In her experience, it helps to present multiple examples of prior issues, rather than just one. “People can overlook a single incident, but it's much harder to ignore what looks like the start of a trend.” PM


Hindsight may be 20/20, but what if a team could analyze why a project failed before it was even underway? That's the idea behind a pre-mortem, and this simple exercise can sometimes yield surprisingly fruitful findings, says Matthew Kohut, managing partner, KNP Communications, Hopewell, New Jersey, USA.


Ask the Team to Time Travel: Gather the team and ask them to imagine that they are at a point in the future—whether that means one month or two years from now—and the project has failed. Now ask: Why?
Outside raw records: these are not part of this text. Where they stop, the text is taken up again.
/-- Do an operation for each element of a list, in order. -/
def forEach {α : Type} (act : α → Op Unit) : List α → Op Unit
  | [] => pure ()
  | a :: rest => do
    act a
    forEach act rest

/-- Do an operation only under a condition. -/
def onlyIf (c : Bool) (x : Op Unit) : Op Unit := if c then x else pure ()

/-- Write the session (10_state.md R26). -/
def setSession (f : Session → Session) : Op Unit := upd fun s => { s with sess := f s.sess }

/-! ### The environment's answers (10_state.md R43) -/

/-- Take the next answer of a stream (DESIGN CHOICE, log 2). -/
def draw {α : Type} (get : Env → List α) (put : List α → Env → Env) (free : Nat → α) : Op α := fun s =>
  match get s.env with
  | [] => .ok (free s.freeCount) { s with freeCount := s.freeCount + 1 }
  | [x] => .ok x s
  | x :: y :: rest => .ok x { s with env := put (y :: rest) s.env }

def nextStatus : Op Word := draw Env.status (fun l e => { e with status := l }) Config.freeWord
def nextIdent : Op Word := draw Env.ident (fun l e => { e with ident := l }) Config.freeWord
def nextWord : Op Word := draw Env.words (fun l e => { e with words := l }) Config.freeWord
def nextCmdBit : Op Bool := draw Env.cmdLine (fun l e => { e with cmdLine := l }) Config.freeBit
def nextNibble : Op Nibble := draw Env.datLine (fun l e => { e with datLine := l }) Config.freeNibble
def nextPi : Op PiStatus := draw Env.pi (fun l e => { e with pi := l }) Config.freePi
def nextSectorByte : Op Byte := draw Env.sector (fun l e => { e with sector := l }) Config.freeByte
def nextJunkByte : Op Byte := draw Env.junk (fun l e => { e with junk := l }) Config.freeByte
def nextCacheActs : Op (List CacheAct) := draw Env.cacheActs (fun l e => { e with cacheActs := l }) Config.freeCacheActs

/-- A value the spec leaves open. -/
def freshWord : Op Word := fun s => .ok (Config.freeWord s.freeCount) { s with freeCount := s.freeCount + 1 }

/-- `emit Event(...)` (00_scope.md R8, R10). -/
def emit (e : Event) : Op Unit := upd fun s => { s with hist := e :: s.hist }

/-- A point at which the cache may act on its own (20_memory.md R72; DESIGN CHOICE, log 11). -/
def cacheMayAct : Op Unit := do
  let acts ← nextCacheActs
  upd fun s => acts.foldl State.cacheAct s

/-! ### Bounded waits (41_command_engine.md R124) -/

/-- `spin`: poll until the test answers, at most `max` times. At port level a poll may hold a wait of its own: the inner
one then uses `spinCount`, and the outer one goes on with its own count (10_state.md R41; DESIGN CHOICE, log 57). -/
def spinOn {α : Type} (poll : Op (Option α)) : Nat → Op α
  | 0 => raise .timeout
  | n + 1 => do
    upd fun s => { s with spinCount := n + 1 }
    let r ← poll
    match r with
    | some a => pure a
    | none => do
      upd fun s => { s with spinCount := n }
      spinOn poll n

/-- One sample of the PI status: neither DMA busy nor I/O busy (47_bus_dma.md R239). A sample is no event of the history
(00_scope.md R10; DESIGN CHOICE, log 54). -/
def pollPiIdle : Op (Option Unit) := do
  let p ← nextPi
  pure (if p.dmaBusy || p.ioBusy then none else some ())

/-- One sample of the PI status: the write-busy flag is clear (44_transport_handlers.md R187; DEDUCED, log 30). A
sample is no event (DESIGN CHOICE, log 54). -/
def pollPiWritten : Op (Option Unit) := do
  let p ← nextPi
  pure (if p.ioBusy then none else some ())

/-- `pi_wait_idle` for a family's cap (R239). -/
def piWaitIdle (f : Family) : Op Unit := do
  let p ← get' State.cfg
  spinOn pollPiIdle (p.fam f).waits.pi

/-! ### The bus arbiter (47_bus_dma.md R235 to R238) -/

/-- The four `PiCfgWrite` events of one domain, in order. -/
def timingEvents (d : Domain) (t : DomainTiming) : List Event :=
  [.piCfgWrite d .lat t.lat, .piCfgWrite d .pwd t.pwd, .piCfgWrite d .pgs t.pgs, .piCfgWrite d .rls t.rls]

/-- The eight `PiCfgWrite` events of a configuration, in order. -/
def cfgEvents (c : BusConfig) : List Event :=
  timingEvents .d1 c.dom1 ++ timingEvents .d2 c.dom2

/-- Write the eight fields of `PI.dom`. -/
def applyConfig (c : BusConfig) : Op Unit :=
  upd fun s => { s with piDom := c, hist := (cfgEvents c).reverse ++ s.hist }

/-- The capture: the first acquire saves `PI.dom` (R237). Its eight reads are no events (00_scope.md R10, R252; DESIGN
CHOICE, log 54). -/
def captureNative : Op Unit :=
  upd fun s => if s.nativeSaved then s else { s with nativeCfg := s.piDom, nativeSaved := true }

/-- `acquire_for(f)` (R237); the wait's outcome is ignored (DEDUCED, log 31). -/
def acquireFor (f : Family) : Op Unit := do
  let owner ← get' State.busOwner
  match owner with
  | .cart _ => refuse .nestedAcquire
  | .native => do
    bestEffort (piWaitIdle f)
    captureNative
    let p ← get' State.cfg
    applyConfig (p.fam f).cartCfg
    upd fun s => { s with busOwner := .cart f }

/-- `acquire()` (R235). -/
def acquireBus : Op Unit := do
  let c ← get' State.cartType
  match c with
  | none => refuse .acquireWithoutCartridge
  | some f => acquireFor f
Turn Them Into Storytellers: This isn't the time to recite from the risk register. Instead, ask them to come up with individual narratives about what doomed the project. Was there some catastrophe that no one could have predicted? Did a particular risk not only happen, but rock the very bedrock of the project's basis? Was there some move in the competitive landscape that sent shock waves through the organization? Encourage team members to think beyond the project plan and elaborate with details in the stories.


Capture Insights: A pre-mortem's narrative framing encourages participants to exercise creativity in identifying risks and may spotlight variables, like company culture or the business landscape, that can threaten the project's success. Make it a point to take notes during the meeting, so none of those insights is lost.


Praise Candor: In other contexts, members may not speak up with negative feedback for fear of seeming too pessimistic. In this exercise, worst-case-scenario speculation is encouraged—and it's possible to cultivate that sense of candor throughout the project. End the meeting by thanking the team for their honest participation and encourage them to speak uncomfortable truths long after the pre-mortem is over.